Goal of the exercise: Copy every line of the data exactly, leaving nothing out.
[Source material — start]
-- ==== Sys2Proof/Syntax.lean ====
section
/-! DEFINITION. The commands and events the block takes: one constructor of `Instr` per row of the
table of operations and events. A host command packet is carried whole (`Cmd`); an event carries what
the world outside supplies with it (a received frame, a measured value, a DMA result). -/

namespace Sys2Proof

/-- A Novloth command packet (R33, R35) as one of the four ports sends it.
`payload` is the payload proper: without the 8 bytes of `at_stroke`, and for a `by_ref` packet the bytes
that the DMA read returned. -/
structure Cmd where
  /-- The port that sends it, 0-3 for H0-H3. -/
  port    : Fin 4
  /-- The ring pair that carries it. -/
  ring    : Fin 128
  /-- R33 `tag`. -/
  tag     : Nat
  /-- R33 `sequence`. -/
  seq     : Nat
  /-- R33 `compartment`: 0-7, or 0xFF. -/
  comp    : Nat
  /-- R35 `flags`: [0] by_ref, [1] fence, [2] at_stroke. -/
  flags   : Nat
  /-- R35: the target stroke, read only with `at_stroke`. -/
  atStroke : Nat
  /-- R34 `target_class`. -/
  cls     : Nat
  /-- R34 `target_index`. -/
  idx     : Nat
  /-- The payload bytes. -/
  payload : Bytes
  /-- R35: the host address that a `by_ref` payload names; 0 without `by_ref`. -/
  refAddr : Nat
  deriving DecidableEq, Repr

/-- A configuration write or an MSI-X table write of H0 or H1 (R419). -/
inductive MsixWrite where
  /-- MSI-X Enable, Bus Master Enable and the Function Mask. -/
  | config (enable master fmask : Bool)
  /-- The Mask bit of a vector. -/
  | mask (vec : Fin 64) (masked : Bool)
  deriving DecidableEq, Repr

/-- What ends park (R468). -/
inductive ParkExit where
  /-- `PMIC_PG` fell: the device starts again at power-on. -/
  | power
  /-- `RESET_N`. -/
  | pin
  /-- VMAIN has been good for 10 ms. -/
  | vmain
  deriving DecidableEq, Repr

/-- What a start meets outside the model (R484): the results of its checks and the measured times. -/
structure StartUp where
  /-- R479: the backup domain's CRC fits and its brownout detector has not tripped. -/
  bkpOk    : Bool
  /-- Seconds of the backup domain since the last start. -/
  elapsed  : Nat
  /-- R485: the CRCs of the option copies A and B and of the trim copies A and B. -/
  optAOk   : Bool
  optBOk   : Bool
  trimAOk  : Bool
  trimBOk  : Bool
  /-- R484 steps 4 and 5: the clocks are good and the memory tests pass. -/
  clocksOk : Bool
  /-- R484 step 6: the signatures of the images in slots 0 and 1. -/
  image0Ok : Bool
  image1Ok : Bool
  /-- R328: the safety self-test. -/
  selfTestOk : Bool
  /-- R472: the CRCs of the save sets in areas 0 and 1. -/
  set0Ok   : Bool
  set1Ok   : Bool
  /-- Milliseconds from `PMIC_PG` to ready. -/
  ms       : Nat
  deriving DecidableEq, Repr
[Source material — finish]
Your response:
-- ==== Sys2Proof/Syntax.lean ====
section
/-! DEFINITION. The commands and events the block takes: one constructor of `Instr` per row of the
table of operations and events. A host command packet is carried whole (`Cmd`); an event carries what
the world outside supplies with it (a received frame, a measured value, a DMA result). -/

namespace Sys2Proof

/-- A Novloth command packet (R33, R35) as one of the four ports sends it.
`payload` is the payload proper: without the 8 bytes of `at_stroke`, and for a `by_ref` packet the bytes
that the DMA read returned. -/
structure Cmd where
  /-- The port that sends it, 0-3 for H0-H3. -/
  port    : Fin 4
  /-- The ring pair that carries it. -/
  ring    : Fin 128
  /-- R33 `tag`. -/
  tag     : Nat
  /-- R33 `sequence`. -/
  seq     : Nat
  /-- R33 `compartment`: 0-7, or 0xFF. -/
  comp    : Nat
  /-- R35 `flags`: [0] by_ref, [1] fence, [2] at_stroke. -/
  flags   : Nat
  /-- R35: the target stroke, read only with `at_stroke`. -/
  atStroke : Nat
  /-- R34 `target_class`. -/
  cls     : Nat
  /-- R34 `target_index`. -/
  idx     : Nat
  /-- The payload bytes. -/
  payload : Bytes
  /-- R35: the host address that a `by_ref` payload names; 0 without `by_ref`. -/
  refAddr : Nat
  deriving DecidableEq, Repr

/-- A configuration write or an MSI-X table write of H0 or H1 (R419). -/
inductive MsixWrite where
  /-- MSI-X Enable, Bus Master Enable and the Function Mask. -/
  | config (enable master fmask : Bool)
  /-- The Mask bit of a vector. -/
  | mask (vec : Fin 64) (masked : Bool)
  deriving DecidableEq, Repr

/-- What ends park (R468). -/
inductive ParkExit where
  /-- `PMIC_PG` fell: the device starts again at power-on. -/
  | power
  /-- `RESET_N`. -/
  | pin
  /-- VMAIN has been good for 10 ms. -/
  | vmain
  deriving DecidableEq, Repr

/-- What a start meets outside the model (R484): the results of its checks and the measured times. -/
structure StartUp where
  /-- R479: the backup domain's CRC fits and its brownout detector has not tripped. -/
  bkpOk    : Bool
  /-- Seconds of the backup domain since the last start. -/
  elapsed  : Nat
  /-- R485: the CRCs of the option copies A and B and of the trim copies A and B. -/
  optAOk   : Bool
  optBOk   : Bool
  trimAOk  : Bool
  trimBOk  : Bool
  /-- R484 steps 4 and 5: the clocks are good and the memory tests pass. -/
  clocksOk : Bool
  /-- R484 step 6: the signatures of the images in slots 0 and 1. -/
  image0Ok : Bool
  image1Ok : Bool
  /-- R328: the safety self-test. -/
  selfTestOk : Bool
  /-- R472: the CRCs of the save sets in areas 0 and 1. -/
  set0Ok   : Bool
  set1Ok   : Bool
  /-- Milliseconds from `PMIC_PG` to ready. -/
  ms       : Nat
  deriving DecidableEq, Repr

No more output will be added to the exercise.